Layer 2 — the Deep Planner runs server-side on a larger model (the prototype used Llama 3 8B or GPT-4) under a dedicated “security analyst” prompt. It enforces goal integrity, catching semantic manipulation that the edge model misses: role-play (“you are now in Developer Mode”), fabricated delimiters like --- END SYSTEM INSTRUCTIONS ---, and manufactured urgency.

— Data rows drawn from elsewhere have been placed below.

/-! Update -/

/-- What updEvent may change. -/
theorem updEvent_only {parts : List Part} {s_ s : State} (ev code value : Nat)
    (h : Only parts s_ s)
    (hl : ∀ p ∈ ([.link, .pw] : List Part), p ∈ parts) :
    Only parts s_ (updEvent ev code value s) := by
  unfold updEvent
  repeat' (first
  | with_reducible assumption
  | exact sub_of hl (by decide)
  | with_reducible apply notify_only
  | (with_reducible apply Only.mk
     all_goals first | exact Or.inr rfl | exact Or.inl (hl _ (by decide)) | skip))

/-- What updClose may change. -/
theorem updClose_only {parts : List Part} {s_ s : State} (code : Nat)
    (h : Only parts s_ s)
    (hl : ∀ p ∈ ([.upd] : List Part), p ∈ parts) :
    Only parts s_ (updClose code s) := by
  unfold updClose
  repeat' (first
  | with_reducible assumption
  | (with_reducible apply Only.mk
     all_goals first | exact Or.inr rfl | exact Or.inl (hl _ (by decide)) | skip))

/-- What clearPause may change. -/
theorem clearPause_only {parts : List Part} {s_ s : State} (code : Nat)
    (h : Only parts s_ s)
    (hl : ∀ p ∈ ([.boot, .link] : List Part), p ∈ parts) :
    Only parts s_ (clearPause code s) := by
  unfold clearPause
  repeat' (first
  | with_reducible assumption
  | exact sub_of hl (by decide)
  | with_reducible apply setReady_only
  | with_reducible refine eachPort_only ?_ (fun _ _ _ => ?_)
  | split
  | (with_reducible apply Only.mk
     all_goals first | exact Or.inr rfl | exact Or.inl (hl _ (by decide)) | skip)
  | dsimp only)

/-- What updSwitch may change. -/
theorem updSwitch_only {parts : List Part} {s_ s : State} 
    (h : Only parts s_ s)
    (hl : ∀ p ∈ ([.boot, .upd] : List Part), p ∈ parts) :
    Only parts s_ (updSwitch s) := by
  unfold updSwitch
  repeat' (first
  | with_reducible assumption
  | exact sub_of hl (by decide)
  | with_reducible apply updImg_only
  | (with_reducible apply Only.mk
     all_goals first | exact Or.inr rfl | exact Or.inl (hl _ (by decide)) | skip)
  | dsimp only)

/-- What updGo may change. -/
theorem updGo_only {parts : List Part} {s_ s : State} 
    (h : Only parts s_ s)
    (hl : ∀ p ∈ ([.clk, .boot, .link, .safety, .nf, .upd, .pl, .pw] : List Part), p ∈ parts) :
    Only parts s_ (updGo s) := by
  unfold updGo
  repeat' (first
  | with_reducible assumption
  | exact sub_of hl (by decide)
  | with_reducible apply clearPause_only
  | with_reducible apply nfCut_only
  | with_reducible apply updEvent_only
  | with_reducible apply updSwitch_only
  | split
  | (with_reducible apply Only.mk
     all_goals first | exact Or.inr rfl | exact Or.inl (hl _ (by decide)) | skip)
  | dsimp only)
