theorem test_PortCommands_5 : ∃ (s : State) (c : Nat) (p : Nat), (Asked s c 0x0503 (len 4)) ∧ (asks s c 0 1 = p) ∧ (p < s.ports.length) ∧ (fitted s p = true) ∧ (rdy s rKS = true) ∧ (asks s c 1 1 = 0) ∧ (portOn s p = false) :=
  ⟨ask 7 0x0503 [23, 0, 0, 0] (at23 (fun q => { q with hs := { q.hs with permit := true } }) up), 7, 23, by decide +kernel⟩

theorem test_PortCommands_6 : ∃ (s : State) (c : Nat) (p : Nat), (Asked s c 0x0503 (len 4)) ∧ (asks s c 0 1 = p) ∧ (fitted s p = true) ∧ (rdy s rKS = true) ∧ (asks s c 1 1 = 0) ∧ (portOn s p = true) :=
  ⟨ask 7 0x0503 [23, 0, 0, 0] (at23 (fun q => { q with ct := { q.ct with cls := true } }) up), 7, 23, by decide +kernel⟩

theorem test_PortCommands_7 : ∃ (s : State) (c : Nat) (p : Nat) (a : Nat), (Asked s c 0x0504 (len 4)) ∧ (asks s c 0 1 = p) ∧ (asks s c 1 1 = a) ∧ (a ≤ 1) ∧ (p < s.ports.length) ∧ (fitted s p = true) ∧ (isSocket s p = true) ∧ (rdy s p = true) ∧ (rdy s rLS = true) ∧ ((a = 1 → 3 ≤ (getPort s p).hs.st ∧ (getPort s p).hs.st ≤ 8)) :=
  ⟨ask 7 0x0504 [23, 1, 0, 0] (at23 (fun q => { q with hs := { q.hs with st := 8 } }) sock), 7, 23, 1, by decide +kernel⟩

theorem test_PortCommands_8 : ∃ (s : State) (c : Nat) (p : Nat), (Asked s c 0x0505 (len 4)) ∧ (asks s c 0 1 = p) ∧ (p < s.ports.length) ∧ (fitted s p = true) ∧ (rdy s p = true) ∧ ((getPort s p).hs.wake = none) ∧ ((getPort s p).hs.st = 3 ∨ (getPort s p).hs.st = 4) ∧ (portOn s p = false) :=
  ⟨ask 7 0x0505 [23, 0, 0, 0] (at23 (fun q => { q with hs := { q.hs with st := 4 } }) up), 7, 23, by decide +kernel⟩

theorem test_PilotEvents_1 : ∃ (s : State) (p : Nat), (p < 24) ∧ (p < s.ports.length) ∧ ((getPort s p).hs.edgeDue = true) ∧ (tickRun s = true) :=
  ⟨at23 (fun q => { q with hs := { q.hs with edgeDue := true, mode := 1, duty := 500 } }) up, 23, by decide +kernel⟩

theorem test_PilotEvents_2 : ∃ (s : State) (p : Nat) (k : Nat), (p < 24) ∧ (p < s.ports.length) ∧ ((getPort s p).hs.endDue = true) ∧ ((getPort s p).hs.seen = true) ∧ ((getPort s p).hs.fresh = false) ∧ (classify s p (getPort s p).hs.past.mode (meanCode (getPort s p).hs.done.1 (getPort s p).hs.done.2.1) (meanCode (getPort s p).hs.done.2.2.1 (getPort s p).hs.done.2.2.2) = (k, false)) ∧ (k ≠ 0) ∧ (tickRun s = true) :=
  ⟨at23 (fun q => { q with hs := { q.hs with endDue := true, seen := true, st := 3, done := (32000, 10, 0, 0), prev := { mode := 0 } } }) up, 23, 2, by decide +kernel⟩

theorem test_PilotEvents_3 : ∃ (s : State) (p : Nat) (c : Nat), (p < 24) ∧ (p < s.ports.length) ∧ ((getPort s p).hs.due = some c) ∧ (tickRun s = true) :=
  ⟨at23 (fun q => { q with hs := { q.hs with due := some 9, permit := true }, ct := { q.ct with chs := true, cls := true, stage := 4 } }) up, 23, 9, by decide +kernel⟩

theorem test_PilotEvents_4 : ∃ (s : State) (p : Nat), (p < 24) ∧ (p < s.ports.length) ∧ ((getPort s p).hs.ppDue = true) ∧ (isSocket s p = true) ∧ (tickRun s = true) :=
  ⟨at23 (fun q => { q with hs := { q.hs with ppDue := true, ppBand := 8, permit := true }, ct := { q.ct with chs := true } }) sock, 23, by decide +kernel⟩

theorem test_PilotEvents_5 : ∃ (s : State) (p : Nat), (p < 24) ∧ (p < s.ports.length) ∧ (3 ≤ (getPort s p).hs.st) ∧ ((getPort s p).hs.st ≤ 8) ∧ ((getPort s p).hs.cur.mode = 1) ∧ (cpTab s p 38 2 ≤ (getPort s p).hs.noLow) ∧ ((getPort s p).hs.probe = false) ∧ ((getPort s p).hs.probeAt = none) ∧ (tickRun s = true) :=
  ⟨at23 (fun q => { q with hs := { q.hs with st := 8, cur := { mode := 1 }, noLow := 1000 } }) up, 23, by decide +kernel⟩

theorem test_PilotEvents_6 : ∃ (s : State) (p : Nat) (a : Nat) (b : Nat), (p < s.ports.length) ∧ ((getPort s p).hs.wake = some (a, b)) ∧ (b ≤ now s) ∧ (tickRun s = true) :=
  ⟨at23 (fun q => { q with hs := { q.hs with wake := some (1, 1000003) } }) up, 23, 1, 1000003, by decide +kernel⟩

theorem test_PilotEvents_7 : ∃ (s : State) (p : Nat), (p < s.ports.length) ∧ (overPhases s p ≠ []) ∧ (portOn s p = true) ∧ ((getPort s p).ss.stage ≠ 1) ∧ ((getPort s p).ss.stage ≠ 2) ∧ (tickRun s = true) :=
  ⟨at23 (fun q => { q with hs := { q.hs with overN := [0, 0, 250] }, ct := { q.ct with chs := true } }) up, 23, by decide +kernel⟩

theorem test_LockEvents_1 : ∃ (s : State) (p : Nat), (p < 24) ∧ (p < s.ports.length) ∧ ((getPort s p).hs.lockReq = true) ∧ (isSocket s p = true) ∧ ((getPort s p).hs.lock = 0) ∧ (lsRole s (lockCh s p) = 4) ∧ ((getLs s (lockCh s p)).latched = false) ∧ (lsFenced s (lockCh s p) = false) ∧ (declaredWith s (lockCh s p) ≤ 4000) ∧ (lockCh s p < s.ls.chans.length) ∧ (lsBoth s (lockCh s p) = [lockCh s p]) ∧ (tickRun s = true) :=
  ⟨at23 (fun q => { q with hs := { q.hs with lockReq := true } }) sock, 23, by decide +kernel⟩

Layer 3 — the Origin Guard is a deterministic, model-free execution monitor. It enforces execution safety via a synchronous JavaScript interceptor that validates every outbound action against an origin allowlist and a verb policy before dispatch. Even if the planner is fully fooled, a DELETE or an exfiltration request to a non-whitelisted origin is blocked. The authors call this fail-closed: ambiguity in a plan is grounds for rejection.

Why it matters

The ablation makes the layering case concretely. On 1,000 mixed benign-and-adversarial samples, edge-only filtering left an 86.9% attack success rate; edge plus cloud still missed hijacking at 39.2%; the full three-layer stack reached 0.88%, with a ~99.1% interception rate. Against an adaptive white-box attacker who knows the pipeline, aggregate success was 0.67% (2 of 300). DOM-fragmentation attacks that split a payload across single-character nodes slipped past the edge but were reconstructed by the cloud planner (95% of the time) and stopped at the guard.

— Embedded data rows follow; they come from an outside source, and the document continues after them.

-- ==== Sys2Proof/Machine/WordOps.lean ====
section
/-! DEFINITION. Slicing, extension, and the Word primitives of 00_scope.md R9 to R18. The primitives are
values to values: none changes its operand (R18). -/

namespace Sys2Proof

/-- `w[hi:lo]`, the bits hi down to lo of a Word, bit 15 the most significant (R9). -/
abbrev bits (w : Word) (hi lo : Nat) : BitVec (hi - lo + 1) := w.extractLsb hi lo

/-- `sext_16(v)`: copies the top bit of v into the new high bits (R11). -/
def sext16 {k : Nat} (v : BitVec k) : Word := v.signExtend 16

/-- `zext_16(v)`: fills the new high bits with zero (R11). -/
def zext16 {k : Nat} (v : BitVec k) : Word := v.zeroExtend 16

/-- `fromUnsigned(n)`: the Word that reads n unsigned, or RangeError (R13). -/
def fromUnsigned (n : Int) : Except RangeError Word :=
  if 0 ≤ n ∧ n ≤ 65535 then .ok (BitVec.ofInt 16 n) else .error .rangeError

/-- `fromSigned(n)`: the Word that reads n signed, or RangeError (R13). -/
def fromSigned (n : Int) : Except RangeError Word :=
  if -32768 ≤ n ∧ n ≤ 32767 then .ok (BitVec.ofInt 16 n) else .error .rangeError

/-- `field(start, width)`: the width bits from the source's bit index `start` on, index 0 the most
significant; RangeError if `start + width > 16` or `width <= 0` (R14). The result has exactly `width`
bits (90_conflicts.md C4). -/
def field (start width : Nat) (w : Word) : Except RangeError (BitVec width) :=
  if start + width > 16 ∨ width = 0 then .error .rangeError
  else .ok (w.extractLsb' (16 - start - width) width)

/-- `signExtend(width)`: `sext_16`, "defined only for `width` in 1..16" (R15). Another width is a bad
argument, which R121 answers with RangeError (DEDUCED, log entry 15). -/
def signExtendField (width : Nat) (v : BitVec width) : Except RangeError Word :=
  if 1 ≤ width ∧ width ≤ 16 then .ok (sext16 v) else .error .rangeError

/-- `asUnsigned()` (R16). -/
def asUnsigned (w : Word) : Nat := uint w

/-- `asSigned()`, the source's bit 0 (this spec's w[15]) the sign bit (R16). -/
def asSigned (w : Word) : Int := sint w

/-- `invert()`: flips every bit (R17). -/
def invert (w : Word) : Word := ~~~w

/-- `and(other)`: bitwise AND of two values of equal width, RangeError on a width mismatch (R17). -/
def andField {m n : Nat} (a : BitVec m) (b : BitVec n) : Except RangeError (BitVec m) :=
  if m = n then .ok (a &&& b.setWidth m) else .error .rangeError

end Sys2Proof
end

The wider lesson is architectural: deterministic enforcement at the execution boundary can backstop probabilistic language models. As browser agents take on state-changing actions, “the model decided not to” is not a control — “the request was blocked before it left the device” is.

Defenses

The paper is itself a defense blueprint; the takeaways generalize beyond the prototype:

Separate the control plane from the data plane. Treat all web content the agent ingests as untrusted, and don’t let it redefine the user’s goal. The same instinct behind Site Isolation, applied to the context window.
Gate side effects deterministically. Put a model-free interceptor between plans and actions. Allowlist origins, constrain HTTP verbs to the declared intent (a read-only task should never issue a DELETE or a parameterized outbound GET), and fail closed on anything ambiguous.
Filter presentation-layer tricks at the source. Compare rendered output against raw DOM and drop invisible or off-screen text before it enters the prompt — cheaply, on-device, before any cloud call.
Don’t trust a small on-device model as a semantic judge. The edge layer missed 86.9% of semantic jailbreaks; it is a fast pre-filter, not the safety mechanism. Escalate hard cases to a stronger model.
Add a human for high-stakes or ambiguous actions. The residual failures were “benign-wrapping” attacks (2.0%) that talked the planner into a permissive mode, plus a 1.7% false-positive rate on legitimate tasks — both arguments for an interactive confirmation step rather than silent allow/deny. This echoes the broader debate on whether firewalls alone are enough or stronger benchmarks are needed.

Status

Item	Reference	Notes
Paper	arXiv:2603.23791	Lan & Kaul, eBay Inc, 24 Mar 2026
Architecture	Cognitive Firewall — Sentinel / Planner / Guard	Split-compute, defense-in-depth, fail-closed
Edge model	Gemini Nano (Chrome built-in AI)	~0.06 ms, blocks visual obfuscation
Cloud model	Llama 3 8B / GPT-4 (prototype)	Security-analyst prompt, semantic checks
Result	ASR 100% → 0.88% static, 0.67% adaptive	N = 1,000; ~99.1% interception
Known limits	Image-based injection bypasses Layer 1; 1.7% false positives; ~950 ms full-pipeline latency	Prototype, not real-world traffic

The takeaway: browser agents collapse code and data into one token stream, so semantic checks will always be probabilistic and occasionally wrong. The Cognitive Firewall’s contribution is to stop treating that as the last line of defense — and to put a deterministic, fail-closed guard at the point where reasoning turns into a real-world action.